Sometimes companies say our personal data is “anonymized,” implying a one-way ratchet where it can never be dis-aggregated and re-identified. But this is not possible—anonymous data rarely stays this way. As Professor Matt Blaze, an expert in the field of cryptography and data privacy, succinctly summarized: “something that seems anonymous, more often than not, is not anonymous, even if it’s designed with the best intentions.”

Anonymization…and Re-Identification?

Personal data can be considered on a spectrum of identifiability. At the top is data that can directly identify people, such as a name or state identity number, which can be referred to as “direct identifiers.” Next is information indirectly linked to individuals, like personal phone numbers and email addresses, which some call “indirect identifiers.” After this comes data connected to multiple people, such as a favorite restaurant or movie. The other end of this spectrum is information that cannot be linked to any specific person—such as aggregated census data, and data that is not directly related to individuals at all like weather reports.

Data anonymization is often undertaken in two ways. First, some personal identifiers like our names and social security numbers might be deleted. Second, other categories of personal information might be modified—such as obscuring our bank account numbers. For example, the Safe Harbor provision contained with the U.S. Health Insurance Portability and Accountability Act (HIPAA) requires that only the first three digits of a zip code can be reported in scrubbed data.

However, in practice, any attempt at de-identification requires removal not only of your identifiable information, but also of information that can identify you when considered in combination with other information known about you.

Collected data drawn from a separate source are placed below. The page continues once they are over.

-- ==== Sys2Proof/Laws/State.lean ====
section
/-! SUPPORT. What each update of the state does to each field: one lemma per field per update, true by
definition, so that no later proof unfolds a record update. -/

namespace Sys2Proof.Machine

/-! ## `emit` -/

@[simp] theorem State.emit_cfg (s : State) (x : Command) : (s.emit x).cfg = s.cfg := rfl
@[simp] theorem State.emit_mode (s : State) (x : Command) : (s.emit x).mode = s.mode := rfl
@[simp] theorem State.emit_irqen (s : State) (x : Command) : (s.emit x).irqen = s.irqen := rfl
@[simp] theorem State.emit_frameReady (s : State) (x : Command) : (s.emit x).frameReady = s.frameReady := rfl
@[simp] theorem State.emit_active (s : State) (x : Command) : (s.emit x).active = s.active := rfl
@[simp] theorem State.emit_dmaCnt (s : State) (x : Command) : (s.emit x).dmaCnt = s.dmaCnt := rfl
@[simp] theorem State.emit_dmaTcif (s : State) (x : Command) : (s.emit x).dmaTcif = s.dmaTcif := rfl
@[simp] theorem State.emit_msTick (s : State) (x : Command) : (s.emit x).msTick = s.msTick := rfl
@[simp] theorem State.emit_writePos (s : State) (x : Command) : (s.emit x).writePos = s.writePos := rfl
@[simp] theorem State.emit_head (s : State) (x : Command) : (s.emit x).head = s.head := rfl
@[simp] theorem State.emit_decAcc (s : State) (x : Command) : (s.emit x).decAcc = s.decAcc := rfl
@[simp] theorem State.emit_decCnt (s : State) (x : Command) : (s.emit x).decCnt = s.decCnt := rfl
@[simp] theorem State.emit_avg (s : State) (x : Command) : (s.emit x).avg = s.avg := rfl
@[simp] theorem State.emit_lowBand (s : State) (x : Command) : (s.emit x).lowBand = s.lowBand := rfl
@[simp] theorem State.emit_highBand (s : State) (x : Command) : (s.emit x).highBand = s.highBand := rfl
@[simp] theorem State.emit_energy (s : State) (x : Command) : (s.emit x).energy = s.energy := rfl
@[simp] theorem State.emit_energyLo (s : State) (x : Command) : (s.emit x).energyLo = s.energyLo := rfl
@[simp] theorem State.emit_peakMag (s : State) (x : Command) : (s.emit x).peakMag = s.peakMag := rfl
@[simp] theorem State.emit_peakIdx (s : State) (x : Command) : (s.emit x).peakIdx = s.peakIdx := rfl
@[simp] theorem State.emit_peakHz (s : State) (x : Command) : (s.emit x).peakHz = s.peakHz := rfl
@[simp] theorem State.emit_own (s : State) (x : Command) : (s.emit x).own = s.own := rfl
@[simp] theorem State.emit_high0 (s : State) (x : Command) : (s.emit x).high0 = s.high0 := rfl
@[simp] theorem State.emit_high1 (s : State) (x : Command) : (s.emit x).high1 = s.high1 := rfl
@[simp] theorem State.emit_ring (s : State) (x : Command) : (s.emit x).ring = s.ring := rfl
@[simp] theorem State.emit_lowSnap (s : State) (x : Command) : (s.emit x).lowSnap = s.lowSnap := rfl
@[simp] theorem State.emit_imag (s : State) (x : Command) : (s.emit x).imag = s.imag := rfl
@[simp] theorem State.emit_analogSnap (s : State) (x : Command) : (s.emit x).analogSnap = s.analogSnap := rfl
@[simp] theorem State.emit_accel (s : State) (x : Command) : (s.emit x).accel = s.accel := rfl
@[simp] theorem State.emit_frameBuf (s : State) (x : Command) : (s.emit x).frameBuf = s.frameBuf := rfl
@[simp] theorem State.emit_commands (s : State) (x : Command) : (s.emit x).commands = s.commands ++ [x] := rfl
@[simp] theorem State.emit_result (s : State) (x : Command) : (s.emit x).result = s.result := rfl
@[simp] theorem State.emit_inbox (s : State) (x : Command) : (s.emit x).inbox = s.inbox := rfl
@[simp] theorem State.emit_halves (s : State) (x : Command) (sp : HalfSpace) :
    (s.emit x).halves sp = s.halves sp := by
  rcases sp with (_ | _) | _ | _ | _ | _ <;> rfl
@[simp] theorem State.emit_bytes (s : State) (x : Command) (sp : ByteSpace) :
    (s.emit x).bytes sp = s.bytes sp := by
  cases sp <;> rfl
@[simp] theorem State.emit_halfAt (s : State) (x : Command) (sp : HalfSpace) (k : Nat) :
    (s.emit x).halfAt sp k = s.halfAt sp k := by
  simp [State.halfAt]
@[simp] theorem State.emit_byteAt (s : State) (x : Command) (sp : ByteSpace) (k : Nat) :
    (s.emit x).byteAt sp k = s.byteAt sp k := by
  simp [State.byteAt]

/-! ## `withResult` -/

@[simp] theorem State.withResult_cfg (s : State) (x : Result) : (s.withResult x).cfg = s.cfg := rfl
@[simp] theorem State.withResult_mode (s : State) (x : Result) : (s.withResult x).mode = s.mode := rfl
@[simp] theorem State.withResult_irqen (s : State) (x : Result) : (s.withResult x).irqen = s.irqen := rfl
@[simp] theorem State.withResult_frameReady (s : State) (x : Result) : (s.withResult x).frameReady = s.frameReady := rfl
@[simp] theorem State.withResult_active (s : State) (x : Result) : (s.withResult x).active = s.active := rfl
@[simp] theorem State.withResult_dmaCnt (s : State) (x : Result) : (s.withResult x).dmaCnt = s.dmaCnt := rfl
@[simp] theorem State.withResult_dmaTcif (s : State) (x : Result) : (s.withResult x).dmaTcif = s.dmaTcif := rfl
@[simp] theorem State.withResult_msTick (s : State) (x : Result) : (s.withResult x).msTick = s.msTick := rfl
@[simp] theorem State.withResult_writePos (s : State) (x : Result) : (s.withResult x).writePos = s.writePos := rfl
@[simp] theorem State.withResult_head (s : State) (x : Result) : (s.withResult x).head = s.head := rfl
@[simp] theorem State.withResult_decAcc (s : State) (x : Result) : (s.withResult x).decAcc = s.decAcc := rfl
@[simp] theorem State.withResult_decCnt (s : State) (x : Result) : (s.withResult x).decCnt = s.decCnt := rfl
@[simp] theorem State.withResult_avg (s : State) (x : Result) : (s.withResult x).avg = s.avg := rfl
@[simp] theorem State.withResult_lowBand (s : State) (x : Result) : (s.withResult x).lowBand = s.lowBand := rfl
@[simp] theorem State.withResult_highBand (s : State) (x : Result) : (s.withResult x).highBand = s.highBand := rfl
@[simp] theorem State.withResult_energy (s : State) (x : Result) : (s.withResult x).energy = s.energy := rfl
@[simp] theorem State.withResult_energyLo (s : State) (x : Result) : (s.withResult x).energyLo = s.energyLo := rfl
@[simp] theorem State.withResult_peakMag (s : State) (x : Result) : (s.withResult x).peakMag = s.peakMag := rfl
@[simp] theorem State.withResult_peakIdx (s : State) (x : Result) : (s.withResult x).peakIdx = s.peakIdx := rfl
@[simp] theorem State.withResult_peakHz (s : State) (x : Result) : (s.withResult x).peakHz = s.peakHz := rfl
@[simp] theorem State.withResult_own (s : State) (x : Result) : (s.withResult x).own = s.own := rfl
@[simp] theorem State.withResult_high0 (s : State) (x : Result) : (s.withResult x).high0 = s.high0 := rfl
@[simp] theorem State.withResult_high1 (s : State) (x : Result) : (s.withResult x).high1 = s.high1 := rfl
@[simp] theorem State.withResult_ring (s : State) (x : Result) : (s.withResult x).ring = s.ring := rfl
@[simp] theorem State.withResult_lowSnap (s : State) (x : Result) : (s.withResult x).lowSnap = s.lowSnap := rfl
@[simp] theorem State.withResult_imag (s : State) (x : Result) : (s.withResult x).imag = s.imag := rfl
@[simp] theorem State.withResult_analogSnap (s : State) (x : Result) : (s.withResult x).analogSnap = s.analogSnap := rfl
@[simp] theorem State.withResult_accel (s : State) (x : Result) : (s.withResult x).accel = s.accel := rfl
@[simp] theorem State.withResult_frameBuf (s : State) (x : Result) : (s.withResult x).frameBuf = s.frameBuf := rfl
@[simp] theorem State.withResult_commands (s : State) (x : Result) : (s.withResult x).commands = s.commands := rfl
@[simp] theorem State.withResult_result (s : State) (x : Result) : (s.withResult x).result = x := rfl
@[simp] theorem State.withResult_inbox (s : State) (x : Result) : (s.withResult x).inbox = s.inbox := rfl
@[simp] theorem State.withResult_halves (s : State) (x : Result) (sp : HalfSpace) :
    (s.withResult x).halves sp = s.halves sp := by
  rcases sp with (_ | _) | _ | _ | _ | _ <;> rfl
@[simp] theorem State.withResult_bytes (s : State) (x : Result) (sp : ByteSpace) :
    (s.withResult x).bytes sp = s.bytes sp := by
  cases sp <;> rfl
@[simp] theorem State.withResult_halfAt (s : State) (x : Result) (sp : HalfSpace) (k : Nat) :
    (s.withResult x).halfAt sp k = s.halfAt sp k := by
  simp [State.halfAt]
@[simp] theorem State.withResult_byteAt (s : State) (x : Result) (sp : ByteSpace) (k : Nat) :
    (s.withResult x).byteAt sp k = s.byteAt sp k := by
  simp [State.byteAt]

Here's an example:

First, think about the number of people that share your specific ZIP or postal code.
Next, think about how many of those people also share your birthday.
Now, think about how many people share your exact birthday, ZIP code, and gender.

According to one landmark study, these three characteristics are enough to uniquely identify 87% of the U.S. population. A different study showed that 63% of the U.S. population can be uniquely identified from these three facts.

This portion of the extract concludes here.